The mainstream media can play an important role in shaping “how people think about particular topics and how they behave in certain situations”; this can sometimes be an issue as reporting is often “sensationalized for improved distribution” (Montgomery-Graham, Kohut, Fisher, & Campbell, 2015, p. 244). The issue of pornography is one that seems to continually attract media coverage, and is therefore frequently in the public consciousness. Perhaps this is because pornography is now easier than ever to access, “there seems to be an endless supply to choose from” (Corsiano, 2007, p. 865), and arguably it has seeped into popular culture and mainstream society. This is evident in the recent recognition, by celebrities and normal women, as nudity and displaying your sexuality as a path to female empowerment. This belief has contributed to the post-feminist view that pornography can be liberating. And yet, “a degree of moral panic” still surrounds “public discussions of sexually explicit material” (Montgomery-Graham, Kohut, Fisher, & Campbell, 2015, p. 243), especially in regards to how it affects public perceptions of women.

This concern is reflected in a recent article from Mirror Online, in which there is anger about a “lewd” porn workshop being “funded by the public purse” (Hind, 2016).

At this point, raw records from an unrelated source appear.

-- ==== Sys2Proof/Machine/Mask.lean ====
section
/-!
DEFINITION. The mask unit mk (R135, R136).
-/

namespace Sys2Proof.Machine

/-- What a mask operation does: the depth that it sets, the entry that it writes with its number, and its result. -/
structure MaskEffect where
  depth : Option Nat
  put : Option (Nat × Mask)
  result : Mask

/-- A mask operation (R136): the depth it requires, and what it does, from the stack that it finds. The depth and the entry that it sets are
those of the stack as its trigger finds it, and stand where a provisional operation before it is withdrawn (R37). -/
def maskSem (need : List Mask → Option Cause) (f : List Mask → Mask → MaskEffect) : OpSem :=
  { OpSem.base with
    xw := .mask
    sel := some [.k, .v]
    sequence := fun s l _ => need (s.ctx l).cur.stack
    parts := [.place 3 fun s l => (need (s.ctx l).cur.stack).map sequenceTrap]
    act := fun s l o =>
      let r := f (s.ctx l).cur.stack o.xm
      s.after l o 1 (.stack r.depth r.put :: o.resultEffs (.mask r.result) none) }

/-- The top of a stack (R135). -/
def topOf (ms : List Mask) : Mask := ms.headD (BitVec.allOnes 128)

/-- The mask stack is full: cause mask overflow. -/
def maskFull (ms : List Mask) : Option Cause := if ms.length < 16 then none else some 2

/-- The mask stack is empty: cause mask underflow. -/
def maskNone (ms : List Mask) : Option Cause := if ms = [] then some 3 else none

/-- Push the top and x. -/
def semMpush : OpSem := maskSem maskFull fun ms x =>
  ⟨some (ms.length + 1), some (ms.length + 1, topOf ms &&& x), topOf ms &&& x⟩
/-- The lanes of the entry below that the top does not have. -/
def semMinv : OpSem :=
  maskSem maskNone fun ms _ => ⟨none, some (ms.length, topOf ms.tail &&& ~~~topOf ms), topOf ms.tail &&& ~~~topOf ms⟩
/-- Pop. -/
def semMpop : OpSem := maskSem maskNone fun ms _ => ⟨some (ms.length - 1), none, topOf ms.tail⟩
/-- The entry x[3:0] below the top. -/
def semMpeek : OpSem := maskSem (fun _ => none) fun ms x => ⟨none, none, topOf (ms.drop (bits x 3 0))⟩
/-- Empty the stack. -/
def semMreset : OpSem := maskSem (fun _ => none) fun _ _ => ⟨some 0, none, BitVec.allOnes 128⟩

/-- MPUSH (R136). -/
def execMpush (m : Mv) (s : State) : Host.Outcome State Fault Refusal :=
  runTrigger semMpush .mk .mpush m s

/-- MINV (R136). -/
def execMinv (m : Mv) (s : State) : Host.Outcome State Fault Refusal :=
  runTrigger semMinv .mk .minv m s

/-- MPOP (R136). -/
def execMpop (m : Mv) (s : State) : Host.Outcome State Fault Refusal :=
  runTrigger semMpop .mk .mpop m s

/-- MPEEK (R136). -/
def execMpeek (m : Mv) (s : State) : Host.Outcome State Fault Refusal :=
  runTrigger semMpeek .mk .mpeek m s

/-- MRESET (R136). -/
def execMreset (m : Mv) (s : State) : Host.Outcome State Fault Refusal :=
  runTrigger semMreset .mk .mreset m s


end Sys2Proof.Machine
end

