/-- CVTFIZ (R132). -/
def execCvtfiz (unit : Nat) (m : Mv) (s : State) : Host.Outcome State Fault Refusal :=
  runTrigger semCvtfiz (vxUnit unit) .cvtfiz m s

/-- CVTIF (R132). -/
def execCvtif (unit : Nat) (m : Mv) (s : State) : Host.Outcome State Fault Refusal :=
  runTrigger semCvtif (vxUnit unit) .cvtif m s

/-- CVTFB (R132). -/
def execCvtfb (unit : Nat) (m : Mv) (s : State) : Host.Outcome State Fault Refusal :=
  runTrigger semCvtfb (vxUnit unit) .cvtfb m s

/-- CVTBF (R132). -/
def execCvtbf (unit : Nat) (m : Mv) (s : State) : Host.Outcome State Fault Refusal :=
  runTrigger semCvtbf (vxUnit unit) .cvtbf m s

/-- VSEL (R133). -/
def execVsel (unit : Nat) (m : Mv) (s : State) : Host.Outcome State Fault Refusal :=
  runTrigger semVsel (vxUnit unit) .vsel m s

/-- VPERM (R133). -/
def execVperm (unit : Nat) (m : Mv) (s : State) : Host.Outcome State Fault Refusal :=
  runTrigger semVperm (vxUnit unit) .vperm m s

/-- VROT (R133). -/
def execVrot (unit : Nat) (m : Mv) (s : State) : Host.Outcome State Fault Refusal :=
  runTrigger semVrot (vxUnit unit) .vrot m s

/-- XCHG (R133). -/
def execXchg (unit : Nat) (m : Mv) (s : State) : Host.Outcome State Fault Refusal :=
  runTrigger semXchg (vxUnit unit) .xchg m s

/-- RADD (R134). -/
def execRadd (unit : Nat) (m : Mv) (s : State) : Host.Outcome State Fault Refusal :=
  runTrigger semRadd (vxUnit unit) .radd m s

/-- RMAX (R134). -/
def execRmax (unit : Nat) (m : Mv) (s : State) : Host.Outcome State Fault Refusal :=
  runTrigger semRmax (vxUnit unit) .rmax m s

/-- RMIN (R134). -/
def execRmin (unit : Nat) (m : Mv) (s : State) : Host.Outcome State Fault Refusal :=
  runTrigger semRmin (vxUnit unit) .rmin m s


end Sys2Proof.Machine
end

A Labour politician reproaches the pornography industry, saying: “we need to create an equal society where people learn about maintaining normal relationships respectfully” (Hind, 2016). Many academics, like Dworkin and MacKinnon, have proposed that pornography does not reflect real sexual experiences. As the main consumers of pornography are males, it tends to depict mainly male pleasure or the “straight male’s fantasy” (Corsiano, 2007, p. 866). Corsiano points out that mainstream pornography “dotes on male ejaculation” and denies “sex in an opposite-sex pairing as a mutual exchange” (2007, p. 869). An obvious gender hierarchy is depicted, “where men are in control and women must submit’’ (Wright & Bae, 2015, p. 294). Feminist theorists have historically considered pornography as “a medium in which women are constantly debased, made out to be sex objects, and seen as inferior to male power” (Hernandez, 2011, p. 118). While many women may enjoy this degradation, most regular sex is not like this, so even though these acts can feel empowering for some women, they are definitely not empowering for all women. Thus, empowerment is a subjective term and is personal to an individual.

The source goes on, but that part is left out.